A team headed by Drs. Robin Hiesinger and Hugo J. Bellen at Baylor College of Medicine in Houston have unraveled a piece of that puzzle by finding a gene that plays a key role in brain wiring. A report on their work appears today in the journal Neuron.

"We were surprised to find an exocyst mutant having such specific defects," said Bellen, professor of molecular and human genetics at BCM. "The cell biological basis of brain wiring is largely unknown. We are happy to have a new handle on an old problem."

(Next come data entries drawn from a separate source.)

/-- The instructions of majors 0x50 to 0x5f. An unassigned F is named whole, from bit 0, also where only a subfield of it fails
(DESIGN CHOICE, log entry 16). -/
def decodePart4 (op : Nat) (w : Word) : Except Illegal Instr :=
  match op with
  | 0x50 =>
    withCode 0 (fldNat w 0 3) (Scope.ofCode (fld w 0 3)) fun sc => .ok (.ldI32 (fld w 18 7) (fld w 11 7) (fld w 5 6) (.ofCode (fld w 3 2)) sc)
  | 0x51 =>
    withCode 0 (fldNat w 0 3) (Scope.ofCode (fld w 0 3)) fun sc => .ok (.ldI64 (fld w 18 7) (fld w 11 7) (fld w 5 6) (.ofCode (fld w 3 2)) sc)
  | 0x52 =>
    withCode 0 (fldNat w 0 3) (Scope.ofCode (fld w 0 3)) fun sc => .ok (.stI32 (fld w 18 7) (fld w 11 7) (fld w 5 6) (.ofCode (fld w 3 2)) sc)
  | 0x53 =>
    withCode 0 (fldNat w 0 3) (Scope.ofCode (fld w 0 3)) fun sc => .ok (.stI64 (fld w 18 7) (fld w 11 7) (fld w 5 6) (.ofCode (fld w 3 2)) sc)
  | 0x54 =>
    if fldNat w 0 4 = 0 then .ok (.ldI8 (fld w 18 7) (fld w 11 7) (fld w 4 7))
    else
    if fldNat w 0 4 = 1 then .ok (.ldN8 (fld w 18 7) (fld w 11 7) (fld w 4 7))
    else
    if fldNat w 0 4 = 2 then .ok (.ldI16 (fld w 18 7) (fld w 11 7) (fld w 4 7))
    else
    if fldNat w 0 4 = 3 then .ok (.ldN16 (fld w 18 7) (fld w 11 7) (fld w 4 7))
    else
    if fldNat w 0 4 = 4 then .ok (.ldq (fld w 18 7) (fld w 11 7) (fld w 4 7))
    else
    if fldNat w 0 4 = 5 then .ok (.stI8 (fld w 18 7) (fld w 11 7) (fld w 4 7))
    else
    if fldNat w 0 4 = 6 then .ok (.stI16 (fld w 18 7) (fld w 11 7) (fld w 4 7))
    else
    if fldNat w 0 4 = 7 then .ok (.stq (fld w 18 7) (fld w 11 7) (fld w 4 7))
    else
    if fldNat w 0 4 = 8 then .ok (.dld (fld w 18 7) (fld w 11 7) (fld w 4 7))
    else
    if fldNat w 0 4 = 9 then .ok (.dst (fld w 18 7) (fld w 11 7) (fld w 4 7))
    else
    if fldNat w 0 4 = 10 then .ok (.segq (fld w 18 7) (fld w 11 7) (fld w 4 7))
    else
    if fldNat w 0 4 = 11 then .ok (.segset (fld w 18 7) (fld w 11 7) (fld w 4 7))
    else
    if fldNat w 0 4 = 12 then .ok (.pref (fld w 11 7) (fld w 4 7))
    else
    .error (.enc 0 (fldNat w 0 4))
  | 0x55 =>
    if fldNat w 5 6 = 0 then withCode 0 (fldNat w 0 3) (Scope.ofCode (fld w 0 3)) fun sc => .ok (.atomAddI32 (fld w 18 7) (fld w 11 7) (.ofCode (fld w 3 2)) sc)
    else
    if fldNat w 5 6 = 1 then withCode 0 (fldNat w 0 3) (Scope.ofCode (fld w 0 3)) fun sc => .ok (.atomMinI32 (fld w 18 7) (fld w 11 7) (.ofCode (fld w 3 2)) sc)
    else
    if fldNat w 5 6 = 2 then withCode 0 (fldNat w 0 3) (Scope.ofCode (fld w 0 3)) fun sc => .ok (.atomMaxI32 (fld w 18 7) (fld w 11 7) (.ofCode (fld w 3 2)) sc)
    else
    if fldNat w 5 6 = 3 then withCode 0 (fldNat w 0 3) (Scope.ofCode (fld w 0 3)) fun sc => .ok (.atomMinN32 (fld w 18 7) (fld w 11 7) (.ofCode (fld w 3 2)) sc)
    else
    if fldNat w 5 6 = 4 then withCode 0 (fldNat w 0 3) (Scope.ofCode (fld w 0 3)) fun sc => .ok (.atomMaxN32 (fld w 18 7) (fld w 11 7) (.ofCode (fld w 3 2)) sc)
    else
    if fldNat w 5 6 = 5 then withCode 0 (fldNat w 0 3) (Scope.ofCode (fld w 0 3)) fun sc => .ok (.atomAnd (fld w 18 7) (fld w 11 7) (.ofCode (fld w 3 2)) sc)
    else
    if fldNat w 5 6 = 6 then withCode 0 (fldNat w 0 3) (Scope.ofCode (fld w 0 3)) fun sc => .ok (.atomOr (fld w 18 7) (fld w 11 7) (.ofCode (fld w 3 2)) sc)
    else
    if fldNat w 5 6 = 7 then withCode 0 (fldNat w 0 3) (Scope.ofCode (fld w 0 3)) fun sc => .ok (.atomXor (fld w 18 7) (fld w 11 7) (.ofCode (fld w 3 2)) sc)
    else
    if fldNat w 5 6 = 8 then withCode 0 (fldNat w 0 3) (Scope.ofCode (fld w 0 3)) fun sc => .ok (.atomXchgI32 (fld w 18 7) (fld w 11 7) (.ofCode (fld w 3 2)) sc)
    else
    if fldNat w 5 6 = 9 then withCode 0 (fldNat w 0 3) (Scope.ofCode (fld w 0 3)) fun sc => .ok (.atomCasI32 (fld w 18 7) (fld w 11 7) (.ofCode (fld w 3 2)) sc)
    else
    if fldNat w 5 6 = 10 then withCode 0 (fldNat w 0 3) (Scope.ofCode (fld w 0 3)) fun sc => .ok (.atomAddF32 (fld w 18 7) (fld w 11 7) (.ofCode (fld w 3 2)) sc)
    else
    if fldNat w 5 6 = 16 then withCode 0 (fldNat w 0 3) (Scope.ofCode (fld w 0 3)) fun sc => .ok (.atomAddI64 (fld w 18 7) (fld w 11 7) (.ofCode (fld w 3 2)) sc)
    else
    if fldNat w 5 6 = 17 then withCode 0 (fldNat w 0 3) (Scope.ofCode (fld w 0 3)) fun sc => .ok (.atomXchgI64 (fld w 18 7) (fld w 11 7) (.ofCode (fld w 3 2)) sc)
    else
    if fldNat w 5 6 = 18 then withCode 0 (fldNat w 0 3) (Scope.ofCode (fld w 0 3)) fun sc => .ok (.atomCasI64 (fld w 18 7) (fld w 11 7) (.ofCode (fld w 3 2)) sc)
    else
    .error (.enc 5 (fldNat w 5 6))
  | 0x56 =>
    withCode 0 (fldNat w 0 3) (Scope.ofCode (fld w 0 3)) fun sc => .ok (.fence (.ofCode (fld w 3 2)) sc)
  | 0x57 =>
    .ok (.wait (fld w 16 4) (fld w 12 4) (fld w 8 4) (fld w 4 4) (fld w 0 4))
  | 0x58 =>
    if fldNat w 0 1 = 0 then .ok (.rinst (fld w 17 8) (fld w 9 8) (fld w 1 8))
    else
    if fldNat w 0 1 = 1 then .ok (.rfit (fld w 17 8) (fld w 1 8))
    else
    .error (.enc 0 (fldNat w 0 1))
  | 0x59 =>
    if fldNat w 0 1 = 0 then .ok (.rdem (fld w 17 8) (fld w 1 8))
    else
    if fldNat w 0 1 = 1 then .ok (.rabort (fld w 17 8) (fld w 1 8))
    else
    .error (.enc 0 (fldNat w 0 1))
  | 0x5a =>
    withCode 0 (fldNat w 0 3) (Scope.ofCode (fld w 0 3)) fun sc => .ok (.rldg (fld w 18 7) (fld w 11 7) (.ofCode (fld w 3 2)) sc)
  | 0x5b =>
    if fldNat w 0 1 = 0 then .ok (.rstat (fld w 17 8) (fld w 9 8) (fld w 1 8))
    else
    .error (.enc 0 (fldNat w 0 1))
  | 0x5c =>
    if fldNat w 0 1 = 0 then .ok (.cpy (fld w 17 8) (fld w 9 8) (fld w 1 8))
    else
    if fldNat w 0 1 = 1 then .ok (.cpyt (fld w 17 8) (fld w 9 8) (fld w 1 8))
    else
    .error (.enc 0 (fldNat w 0 1))
  | 0x5d =>
    if fldNat w 0 1 = 0 then .ok (.cvtc (fld w 17 8) (fld w 9 8) (fld w 1 8))
    else
    if fldNat w 0 1 = 1 then .ok (.qnt (fld w 17 8) (fld w 9 8) (fld w 1 8))
    else
    .error (.enc 0 (fldNat w 0 1))
  | 0x5e =>
    if fldNat w 0 1 = 0 then .ok (.rmat (fld w 17 8) (fld w 9 8) (fld w 1 8))
    else
    if fldNat w 0 1 = 1 then .ok (.cpfill (fld w 17 8) (fld w 9 8) (fld w 1 8))
    else
    .error (.enc 0 (fldNat w 0 1))
  | 0x5f =>
    if fldNat w 0 1 = 0 then .ok (.cpst (fld w 17 8) (fld w 1 8))
    else
    if fldNat w 0 1 = 1 then .ok (.cpcan (fld w 17 8) (fld w 9 8))
    else
    .error (.enc 0 (fldNat w 0 1))
  | _ => .error (.enc 25 op)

Using sophisticated genetics applied to the brain of the fruit fly, Drs. Sunil Mehta and Hiesinger found a gene named sec15 that is required for nerve cells to make appropriate choices of targets on which to act.

The Sec15 protein is part of a protein complex (the exocyst) which is known to be required for secretion (or exocytosis) of vesicular compartments in yeast. Vesicular compartments are small organelles that transport proteins from one site to another in the cell.

Neurons in the fly brain that lack sec15 not only display aberrant wiring patterns, but also show misplacement of proteins required for correct nerve cell contact choices.

Most of these cell contact proteins were previously known to display highly dynamic expression patterns in both time and space, but how they are put at the right time and at the right place remains to be shown. This study answers part of that question.

Others who participated in this work include Dr. Mike Crair of BCM, Drs. R. Grace Zhai, Karen L. Schulze, Patrik Verstreken, Yu Cao and Yi Zhou from the Howard Hughes Medical Institute at BCM and Drs. Slobodan Beronja and Ulrich Tepass from the University of Toronto.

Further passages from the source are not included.